-- ==== Sys2Proof/Machine/Core.lean ====
section
/-! DEFINITION. The machine behind the host's interface. -/

noncomputable def Sys2Proof.core : Host.Core := { State := Sys2Proof.Machine.State, Fault := Sys2Proof.Machine.Fault, Refusal := Sys2Proof.Machine.Refusal, step := Sys2Proof.Machine.step, reset := Sys2Proof.Machine.State.reset }
end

*-*-*

■ **Directions for this task**:
Repeat all of the data exactly.

■ **Your solution**:
-- ==== Sys2Proof/Machine/Core.lean ====
section
/-! DEFINITION. The machine behind the host's interface. -/

noncomputable def Sys2Proof.core : Host.Core := { State := Sys2Proof.Machine.State, Fault := Sys2Proof.Machine.Fault, Refusal := Sys2Proof.Machine.Refusal, step := Sys2Proof.Machine.step, reset := Sys2Proof.Machine.State.reset }
end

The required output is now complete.